Denver Parks and Recreation cut the ribbon on the three-block-long Arkins Promenade and its centerpiece, a winding 400-foot-long elevated walkway, complete with benches, a picnic table, porch swings, overlooks and a suspended net for kids to play in.
“It’s not an object for people to look at and say, ‘Wow, that is really cool.’ It’s a place for them to get off of the main path, rest, hang out and have a different experience,” said Michael Moore, founder of Tres Birds, the architectural firm that designed the walkway. “The intention was to give people a different perspective on the river and connect them with nature in a deeper way.”

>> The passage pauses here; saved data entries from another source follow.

def execCpy (sc : BitVec 2) (a : BitVec 6) (r : BitVec 2) (s : State) : Host.Outcome State Fault Refusal :=
  .next (s.issue (.cpy sc a r) sc (State.copyBody a r.toNat none false))
def execCpyb (sc : BitVec 2) (d a : BitVec 6) (j : BitVec 3) (r : BitVec 2) (s : State) : Host.Outcome State Fault Refusal :=
  .next (s.issue (.cpyb sc d a j r) sc (State.cpybBody d a j r))
def execCpyg (sc : BitVec 2) (a b : BitVec 6) (r : BitVec 2) (s : State) : Host.Outcome State Fault Refusal :=
  .next (s.issue (.cpyg sc a b r) sc fun s => s.copyBody a r.toNat (some (s.us64 b)) false)
def execCpys (sc : BitVec 2) (a b : BitVec 6) (r : BitVec 2) (s : State) : Host.Outcome State Fault Refusal :=
  .next (s.issue (.cpys sc a b r) sc fun s => s.copyBody a r.toNat (some (s.us64 b)) true)
def execCseal (sc : BitVec 2) (d a b : BitVec 6) (f k : BitVec 2) (s : State) : Host.Outcome State Fault Refusal :=
  .next (s.issue (.cseal sc d a b f k) sc (State.csealBody d a b f k))
def execCwaitb (sc : BitVec 2) (b : BitVec 6) (s : State) : Host.Outcome State Fault Refusal :=
  .next (s.issue (.cwaitb sc b) sc (State.cwaitbBody b))
def execWdesc (sc : BitVec 2) (a b : BitVec 6) (s : State) : Host.Outcome State Fault Refusal :=
  .next (s.issue (.wdesc sc a b) sc (State.wdescBody a b))

/-- COPY_COMPLETE. -/
def execCopyComplete (core copy : Nat) (s : State) : Host.Outcome State Fault Refusal :=
  if !coreOk core then .fault .noSuchUnit else .next (s.engineRun core copy true)
/-- COPY_HALT. -/
def execCopyHalt (core copy : Nat) (s : State) : Host.Outcome State Fault Refusal :=
  if !coreOk core then .fault .noSuchUnit else .next (s.engineRun core copy false)

end Sys2Proof.Machine
end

In addition to the gangway, Arkins Promenade also includes a stage-like platform, public art from well-known Denver artist Pard Morrison, landscaping and seating. It’s part of a mile-long riverfront pedestrian corridor that will run between 29th and 38th streets, connecting Globeville Landing Park, the new RiNo ArtPark and several other new amenities.
The $5.5 million project was primarily funded with money from the Elevate Denver Bond, which voters approved in 2017, with the rest coming from the parks department.

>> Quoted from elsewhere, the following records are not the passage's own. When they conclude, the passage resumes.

-- ==== Sys2Proof/Machine/Admission.lean ====
section
/-! DEFINITION. Admission (13 R280 to R282), spawn bins (02 R37, R38), Equinox (13 R286), activity budgets (13 R288, R289)
and SAVECOST (14 R307). -/

namespace Sys2Proof.Machine

/-- EQXCFG.K as it acts (13 R286). -/
def equinoxK (k : Nat) : Nat := if k = 0 then 1 else min k 192

/-- Insert a change in the order of its core. -/
def insertChange (x : Nat × Bool) : List (Nat × Bool) → List (Nat × Bool)
  | [] => [x]
  | y :: l => if x.1 < y.1 then x :: y :: l else y :: insertChange x l

namespace State

/-! ## Spawn bins -/

/-- May a bin launch (02 R37)? -/
def binReady (s : State) (c b : Nat) : Bool :=
  match (s.cc c).bins.find b with
  | none => false
  | some x => !x.threads.isEmpty && !s.gangWaits c ((x.threads.head?.map Prod.snd).getD 32) && (32 ≤ x.threads.length || x.expired)
/-- The team and WARPID of the warp that a bin launches, where the core has what it takes. -/
def binPlace (s : State) (c b : Nat) : Option (Nat × Team × Nat) :=
  let x := s.cc c
  match (x.bins.find b).bind fun y => y.threads.head? with
  | none => none
  | some (_, t) => match x.teams.find t with
    | none => none
    | some m =>
      let d := (s.launch m.launch).desc
      let r := s.reservedTeam c
      if 32 ≤ x.warps.length + r.1 || (s.freeBlocks c).length < r.2 + ldBlocks d then none
      else ((List.range 32).find? fun i => !m.wids.contains i).map fun i => (t, m, i)

/-- The lane registers of a spawned warp: free values but for v0 (02 R37). -/
def spawnRegs (free blocks : Nat) (args : List Word) : Map Word :=
  let specs := List.range (16 * blocks) ++ (List.range 10).map (112 + ·)
  specs.flatMap fun n => (List.range 32).map fun l => (32 * n + l,
    match n, args[l]? with
    | 0, some a => a
    | _, _ => Config.freeWord (free + 32 * n + l))

/-- A core has admitted a unit or a warp in this cycle (13 R280). -/
def admitted (s : State) (c : Nat) : State := s.updCore c fun x => { x with admitAt := x.cyc + 1 }
/-- May it admit another? -/
def mayAdmit (s : State) (c : Nat) : Bool := (s.core c).admitAt ≤ (s.core c).cyc

/-- A bin launches its warp: it empties and is unbound. -/
def binLaunch (s : State) (c b : Nat) : State :=
  match (s.cc c).bins.find b, s.binPlace c b, s.freeSlot c with
  | some x, some (t, m, wid), some k =>
    if !s.binReady c b || !s.coreRuns c then s
    else if !s.mayAdmit c then s.postAfter c 1 (.coreAdmission c) else
    let s := s.admitted c
    let d := (s.launch m.launch).desc
    let n := x.threads.length
    let lanes := (List.range 32).map fun j => (j, if j < n then ({ state := .runnable, pc := x.entry } : Lane) else {})
    let s := s.addWarp c k t wid d lanes
    let free := s.free
    let s : State := { s with free := free + 4096 }
    let s := s.updWarp c k fun w => { w with
      lreg := spawnRegs free (ldBlocks d) (x.threads.map Prod.fst)
      preds := (List.range 8).map fun i => (i, Config.freeWord (free + 4000 + i)) }
    s.updCc c fun y => { y with bins := y.bins.del b }
  | _, _, _ => s

/-- A bin's timer ends (02 R38): it stays expired until the bin launches. -/
def binExpires (s : State) (c b : Nat) : State :=
  match (s.cc c).bins.find b with
  | some x =>
    if x.threads.isEmpty || x.elapsed < x.period then s else
    (s.updCc c fun y => { y with bins := y.bins.set b { x with expired := true } }).post (.coreAdmission c)
  | none => s

/-! ## New units -/

/-- The dies in the order of a claim from die d (13 R281). -/
def claimOrder (d : Nat) : List Nat := [d, d ^^^ 1, d ^^^ 2, d ^^^ 3]
/-- A die's share of a grid: its first index and its size. -/
def dieShare (r : LaunchRec) (d : Nat) : Nat × Nat :=
  let n := r.tickets.length
  let i := (r.tickets.map Prod.fst).idxOf d
  let base := shareBase (ldGrid r.desc) n i
  (base, shareBase (ldGrid r.desc) n (i + 1) - base)

/-- Claim a unit for a core (13 R281): its index, if one is left. -/
def claim (s : State) (l c : Nat) : List Nat → State × Option Nat
  | [] => (s, none)
  | d :: rest =>
    let r := s.launch l
    if (r.tickets.find d).isNone || r.exhausted.contains (4 * c + d) then claim s l c rest else
    let v := (r.tickets.get 0 d).toNat
    let s := s.updLaunch l fun x => { x with tickets := x.tickets.set d (BitVec.ofNat 64 (v + 1)) }
    let (base, size) := dieShare r d
    if v < size then (s, some (base + v))
    else claim (s.updLaunch l fun x => { x with exhausted := x.exhausted ++ [4 * c + d] }) l c rest

/-- Cores for a new unit of a launch that core c claims: itself for a team, the lowest cores with room for a troupe. -/
def unitPlace (s : State) (c : Nat) (d : Block) : Option (List (Nat × Nat × Nat)) :=
  if ldTroles d = 1 then (s.room c d).map fun e => [(c, e.1, e.2)] else s.troupePlace (partOfCore c) d

/-- A new unit of a grid on a core, if one fits and one is left. -/
def admitUnit (s : State) (l c : Nat) : State × Bool :=
  let r := s.launch l
  let p := partOfCore c
  if r.tickets.isEmpty || !r.parts.contains p then (s, false) else
  match s.unitPlace c r.desc with
  | none => (s, false)
  | some place =>
    match s.claim l c (claimOrder (dieOfCore c)) with
    | (s, none) => (s, false)
    | (s, some i) => (s.startUnit p l i 0 none [(0, partEntry p)] place, true)

/-- A lazy launch's unit on a core (13 R282): once its cores have room and their own ranges are spent. -/
def admitLazy (s : State) (l c : Nat) : State × Bool :=
  let r := s.launch l
  let n := ldTroles r.desc
  let j := r.lazy.idxOf c
  if 1 < ldGroles r.desc || r.lazy.length ≤ j || r.cores.contains c then (s, false) else
  let unit := j / n
  let cores := (r.lazy.drop (unit * n)).take n
  let spent (k : Nat) : Bool :=
    let x := s.cc k
    x.lazyEnd ≤ x.lazyNext || x.lazyLaunch.all fun m => (s.launches.find m).isNone
  let place := cores.filterMap fun k => (s.room k r.desc).map fun e => (k, e.1, e.2)
  if place.length < n || !cores.all spent then (s, false) else
  let s := cores.foldl (fun (s : State) k => s.setLazy l k) s
  (s.startUnit (partOfCore c) l unit 0 none [(0, partEntry (partOfCore c))] place, true)

/-- The launches of a context in order. -/
def launchesOf (s : State) (h : Nat) : List Nat := (s.launches.filter fun e => e.2.ctx = h).map Prod.fst
/-- Admit a new unit of the first launch that has one for the core. -/
def admitNew (s : State) (c : Nat) : List Nat → State × Bool
  | [] => (s, false)
  | l :: ls =>
    let (s, ok) := if (s.launch l).lazy.isEmpty then s.admitUnit l c else s.admitLazy l c
    if ok then (s, true) else admitNew s c ls

/-- Has a launch a unit that has not started, which partition p may take? -/
def queued (s : State) (p : Nat) (r : LaunchRec) : Bool :=
  r.parts.contains p && ((r.tickets.any fun e => e.2.toNat < (dieShare r e.1).2) ||
    (ldGroles r.desc = 1 && r.lazy.any fun c => !r.cores.contains c) ||
    s.gangs.any fun g => g.2.phase ≤ 1 && (s.launch g.2.launch).addr = r.addr && g.2.parts.contains p)

/-- Does an evicted unit of a context wait only for room? -/
def metEvicted (s : State) (h : Nat) : Bool := s.parts.any fun q => q.2.evicted.any fun e => e.met && e.unit.ctx = h

/-- The promise of R41: with every resident team parked and a unit queued, new or evicted, one parked unit goes. -/
def evictOne (s : State) (p h : Nat) : State :=
  if !s.allParked h || !(((s.launches.filter fun e => e.2.ctx = h).any fun e => s.queued p e.2) || s.metEvicted h) then s else
  match ((s.part p).units.map Prod.fst).filter fun u => s.evictable p u with
  | [] => s
  | us =>
    let (x, s) := s.fresh
    s.post (.parkedEviction p (us.getD (x.toNat % us.length) 0))

/-- Look again for a parked unit to evict, where every team of a context waits (02 R41). -/
def askParked (s : State) (h : Nat) : State :=
  if s.allParked h && (!(s.launchesOf h).isEmpty || s.metEvicted h) then s.askCores (s.heldSet h) else s

/-- A core admits at most one unit or warp per cycle (13 R280). -/
def admitWork (s : State) (c : Nat) : State :=
  if !s.coreRuns c then s else
  let p := partOfCore c
  let h := (s.cc c).ctx
  let next (s : State) : State := s.postAfter c 1 (.coreAdmission c)
  let again (s : State) : State := next (s.admitted c)
  if !s.mayAdmit c then next s else
  match s.readmit p h with
  | some s => again s
  | none =>
    match (List.range 16).find? fun b => s.binReady c b && (s.binPlace c b).isSome && (s.freeSlot c).isSome with
    | some b => next (s.post (.spawnBinLaunch c b))
    | none =>
      let (s, ok) := s.admitNew c (s.launchesOf h)
      if ok then again s else s.evictOne p h

/-! ## Equinox -/

/-- A step of a die's Equinox (13 R286). -/
def equinox (s : State) (d : Nat) : State :=
  let x := s.die d
  let order := x.eqPending.foldl (fun l e => insertChange e l) []
  let k := equinoxK x.eqK
  let rest := order.drop k
  let s := (order.take k).foldl (fun (s : State) e =>
    if e.2 then s.updCore e.1 fun y => { y with granted := true } else s) s
  s.updDie d fun y => { y with eqPending := rest, eqWaiting := min rest.length 255 }

/-! ## Budgets and SAVECOST -/

/-- GUAR of a budget register. -/
def guar (e : Word) : Nat := bitsOf e.toNat 15 0

/-- A write of ABUDi (13 R288). -/
def writeAbud (s : State) (d i : Nat) (v : Word) : State :=
  let x := s.die d
  let sum := (List.range 12).foldl (fun n j => n + guar (if j = i then v else x.abud.get 0xFFFF0000#32 j)) 0
  if (Config.budCap d).toNat < sum then s.setDevsts 1 else s.updDie d fun y => { y with abud := y.abud.set i v }

/-- SAVECOST of a context for the die of its lowest partition role (14 R307). -/
def saveCost (s : State) (h d : Nat) : DWord × State :=
  let a := (s.ctx h).alm
  let cs := (s.ctxCores h).filter fun e => e.2.ran
  let blocks := cs.foldl (fun n e => n + e.2.dirtyBlocks.length) 0
  let lines := cs.foldl (fun n e => n + e.2.dirtyLines.length) 0
  let units := 8 * blocks + lines + 256 * a.dirty.length + 16 * a.dirtyCtr.length + 472 * cs.length
  let onCore (x : CoreCtx) : Nat := 2048 * x.dirtyBlocks.length + 256 * x.dirtyLines.length + 120832
  let most := cs.foldl (fun n e => max n (ceilDiv (onCore e.2) 1024)) 0
  let g := guar ((s.die d).abud.get 0xFFFF0000#32 0)
  let rate := if g = 0 then (Config.budCap d).toNat * 256 else g * 4096
  let per := (cs.map fun e => (s.die (dieOfCore e.1)).period).foldl max (s.die d).period
  let bytes := 65536 * a.dirty.length + 4096 * a.dirtyCtr.length
  let (x, s) := s.fresh
  let stream := if rate = 0 && bytes != 0 then x.toNat else ceilDiv bytes (max 1 rate) * per
  let est := ceilDiv (64 + most + stream) 64
  (pairOf (BitVec.ofNat 32 (min units (2 ^ 32 - 1))) (BitVec.ofNat 32 (min est (2 ^ 32 - 1))), s)

/-- A budget period of a die ends (13 R288, R289): waiting requests go on, SAVECOST is computed. -/
def endPeriod (s : State) (d cycles : Nat) : State :=
  let s := if (List.range 12).any fun i => s.budgetOut d i then s.countDie d 0x46 else s
  let s := s.updDie d fun x => { x with used := [], period := cycles }
  let s := (List.range 12).foldl (fun (s : State) i => s.unhold (budgetKey d i)) s
  let hs := (s.ctxs.filter fun e => (s.leadPart e.1).any fun p => dieOfPart p = d).map Prod.fst
  hs.foldl (fun (s : State) h =>
    let (v, s) := s.saveCost h d
    s.updAlm h fun a => { a with cost := v }) s

end State

/-- SPAWN_BIN_TIMER_EXPIRY. -/
def execSpawnBinTimerExpiry (core bin : Nat) (s : State) : Host.Outcome State Fault Refusal :=
  if !coreOk core then .fault .noSuchUnit else .next (s.binExpires core bin)
/-- SPAWN_BIN_LAUNCH. -/
def execSpawnBinLaunch (core bin : Nat) (s : State) : Host.Outcome State Fault Refusal :=
  if !coreOk core then .fault .noSuchUnit else .next (s.binLaunch core bin)
/-- CORE_ADMISSION. -/
def execCoreAdmission (core : Nat) (s : State) : Host.Outcome State Fault Refusal :=
  if !coreOk core then .fault .noSuchUnit else .next (s.admitWork core)
/-- EQUINOX_STEP. -/
def execEquinoxStep (die : Nat) (s : State) : Host.Outcome State Fault Refusal :=
  if !dieOk die then .fault .noSuchUnit else .next (s.equinox die)
/-- BUDGET_PERIOD. -/
def execBudgetPeriod (die cycles : Nat) (s : State) : Host.Outcome State Fault Refusal :=
  if !dieOk die then .fault .noSuchUnit else .next (s.endPeriod die cycles)
/-- ABUD_WRITE. -/
def execAbudWrite (die index : Nat) (value : Word) (s : State) : Host.Outcome State Fault Refusal :=
  if !dieOk die || 12 ≤ index then .fault .noSuchUnit else .next (s.writeAbud die index value)

end Sys2Proof.Machine
end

Tracy Weil, the co-founder of the River North Art District, said at the ribbon cutting that when he moved to the area, the space where the promenade is now was a street, Arkins Court, that was used by 150 buses a day, coming and going from the former RTD parking lot nearby.
Weil, who lived and worked for 20 years on Arkins Court in a distinctive studio and house with a castle-like turret offering 360-degree views, was one of the first people to see the potential of closing off the street and connecting the burgeoning neighborhood with the river. An artist and gardener who hosted a much-loved annual tomato seedling sale there, Weil later sold his property, which is now offices overlooking the Arkins Promenade.
It’s not the only building that overlooks the Promenade, however. Condominium and apartment complexes are being built in all directions behind the river, so while the elevated walkway offers views of nature geese and herons on one side, it’s all cranes on the other.
“When you are on the raised walkway, to the west is the river and wildlife corridor and old natural system. Then on the east is all new largescale construction. It is a moment of heavy and interesting juxtaposition,” said Moore of Tres Birds.
“I believe in density and in doing these larger residential buildings so we can keep our city corridor dense. But I also believe that what was already green should be left green,” he added.